A recent joint study conducted by the Research Department of the International Organization of Securities Commissions (IOSCO) and the World Federation of Exchanges Offices (WFE) showed stock exchanges are experiencing increasing cyber attacks from hackers.
Survey reveals cyber attacks on stock exchanges
The WFE/IOSCO survey revealed that 53 percent of stock exchanges experienced cyber attacks over the past year. According to the study, the most common type of attack launched against the stock exchanges were malicious codes or viruses and denial of service attacks (DDos). The WFE and IOSCO found that the attacks were destructive in nature instead of aiming to steal funds immediately.
The result of the study suggested that hackers’ motives for cyber crimes changed from financial gains towards destabilization. According to the study, the incidence of attacks against stock exchanges indicate that cyber crimes are targeting the core infrastructure and the essential services of the securities markets.
“At this stage, these cyber-attacks have not impacted core systems or market integrity and efficiency. However, some exchanges surveyed suggest that a large-scale, successful attack may have the potential to do so.”

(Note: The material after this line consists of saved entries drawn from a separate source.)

/-- R473: event 0x08 closes every open begin of the last start, which is in progress or stopped where a unit locked up. -/
def abandonStart (s : State) : State :=
  let n := getReg s 0x1200 0x06
  let mine := s.ctl.journal.filter fun e => e.start == n
  let closed (b : JournalEntry) : Bool := mine.any fun e =>
    e.step == b.step && e.kind == b.kind && e.unit == b.unit && decide (b.sequence < e.sequence) && (e.event == 2 || e.event == 3 || e.event == 8)
  (mine.filter fun b => b.event == 1 && !closed b).foldl (fun s b => addJournal s b.step b.kind b.unit 8 0) s

/-- PERST_ASSERT (R474, R475): a running start is abandoned; the stacks enter self-refresh. After a lost rail or before the first start
nothing changes (R496). -/
def assertPerst (s : State) : State :=
  if !portAlive s ∨ (s.ctl.phase = .failed ∧ s.ctl.lossOfW) then s
  else
    let s := abandonStart s
    { s with ctl := { s.ctl with phase := .reset, resetKind := if getReg s 0x4000 0x06 = 1 then 2 else 1, inCharge := none, recovering := none
                                 recoverQ := [], busMaster := false, d3hot := false } }

def execPerstAssert (s : State) : Host.Outcome State Fault Refusal := .next (assertPerst s)

/-- R502: is a load or unload of slot `k` that had not completed undone. -/
def undoSlot (s : State) (k : Nat) : State :=
  let st := slotState s k
  if st = 1 ∨ st = 2 then
    let s := match pkgOf s k with
      | some p => releaseRange s p.copy
      | none => s
    let unbind (e : Nat × FnSlot) : Nat × FnSlot := (e.1, { e.2 with binders := e.2.binders.filter (· != k), next := if e.2.binders = [k] then none else e.2.next })
    let s := { s with pkgs := ndel s.pkgs k, fns := s.fns.map unbind }
    setSlotStatus (setSlotState (showPackage s k none) k 0) k stCancelled
  else if st = 4 then
    let stay (p : Pkg) : Pkg := { p with leaving := false }
    let s := { s with pkgs := s.pkgs.map fun e => (e.1, if e.1 = k then stay e.2 else e.2) }
    setSlotStatus (setSlotState s k 3) k stCancelled
  else s

/-- R193, R502: a function slot at a warm start: a switch that a command asked for is given up, one that a loaded package needs is made;
parts that run again keep the bank that they were issued with. -/
def settleFn (s : State) (k : Nat) : State :=
  let f := fnSlot s k
  if f.next.isSome ∧ !f.byCmd then switchFunction s k else putFnSlot s k { f with next := none, byCmd := false, shown := false }

/-- R223, R477, R502: the CDF banks built anew: what was in force in bank 0 at generation 0, and in bank 1 the sets of a held bank while
work that runs again is bound to it. -/
def rebuildBanks (s : State) : State :=
  let a := s.cdf.active
  let keep := s.cdf.held.contains (1 - a) && bankBound s (1 - a)
  let old : Bank := if keep then s.cdf.banks.getD (1 - a) {} else {}
  { s with cdf := { banks := [{ sets := (s.cdf.banks.getD a {}).sets }, { sets := old.sets }], held := if keep then [1] else [] }
           works := s.works.map fun w => { w with bank := if w.bank = a then 0 else 1 } }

70 percent of stock exchanges that participated in the survey reported cyber attacks to authorities and regulators, and 93 percent of the stock exchanges said their respective senior management discussed and understood the attacks.
Stock exchange preventive measures in place
The stock exchanges said the attacks were detected immediately and each have myriad proactive and reactive defense and preventive measures in place. The stock exchanges also implement an annual training for general non-IT staff.
According to the study, a significant number of stock exchanges believe that a 100 percent security is an illusion and 25 percent say the current preventive and recovery measures may not be able to cope against a large-scale and coordinated attack.
In May, a global network of hackers managed to steal $45 million in just hours using sophisticated methods. Authorities arrested seven suspects in the United States. According to prosecutors, the cyber criminals hacked the databases of prepaid cards and were able to withdraw money from ATMs. The hackers plundered ATMs in 27 countries worldwide
Five hackers from Eastern Europe attacked NASDAQ and other major corporations in the United States. The cyber criminals stole 160 million credit card numbers from retail banks, but they failed to infiltrate the actual infrastructure used by the NASDAQ for buying and selling stocks. United States authorities arrested the cyber criminals and filed legal charges against them last month.
The failure of the hackers to infiltrate the NASDAQ trading floor demonstrated that the infrastructure of exchange has high security. Stealing money will be extremely difficult and it can detect even the most sophisticated viruses such as the Stuxnet, which was used to disrupt the Iranian nuclear plants.
Cyber crimes becoming more dangerous
Based on these recent hacking incidents, cyber criminals are clearly becoming more dangerous and sophisticated with their attacks against infrastructures. Mathew Prince, CEO of CloudFare said, “Attackers are moving up the sophistication scale. You’re seeing attacks being launched more against the underlying infrastructure.”
Prince added that exchanges are well protected, but there is a possibility that hackers might be able to steal some information. He said, “There’s something between the front page of the website and NASDAQ’s trading platform. Anything that’s passing across the public internet is up for grabs.”
Adriel Desautels, founder of Netragard, opined that people in the financial industry think they have a solid understanding about cyber security, but he believes otherwise. He said, “Generally, people in the finance industry do not have any solid understanding of security. They think they do, but they don’t. People in finance tend to be very easy to socially engineer.”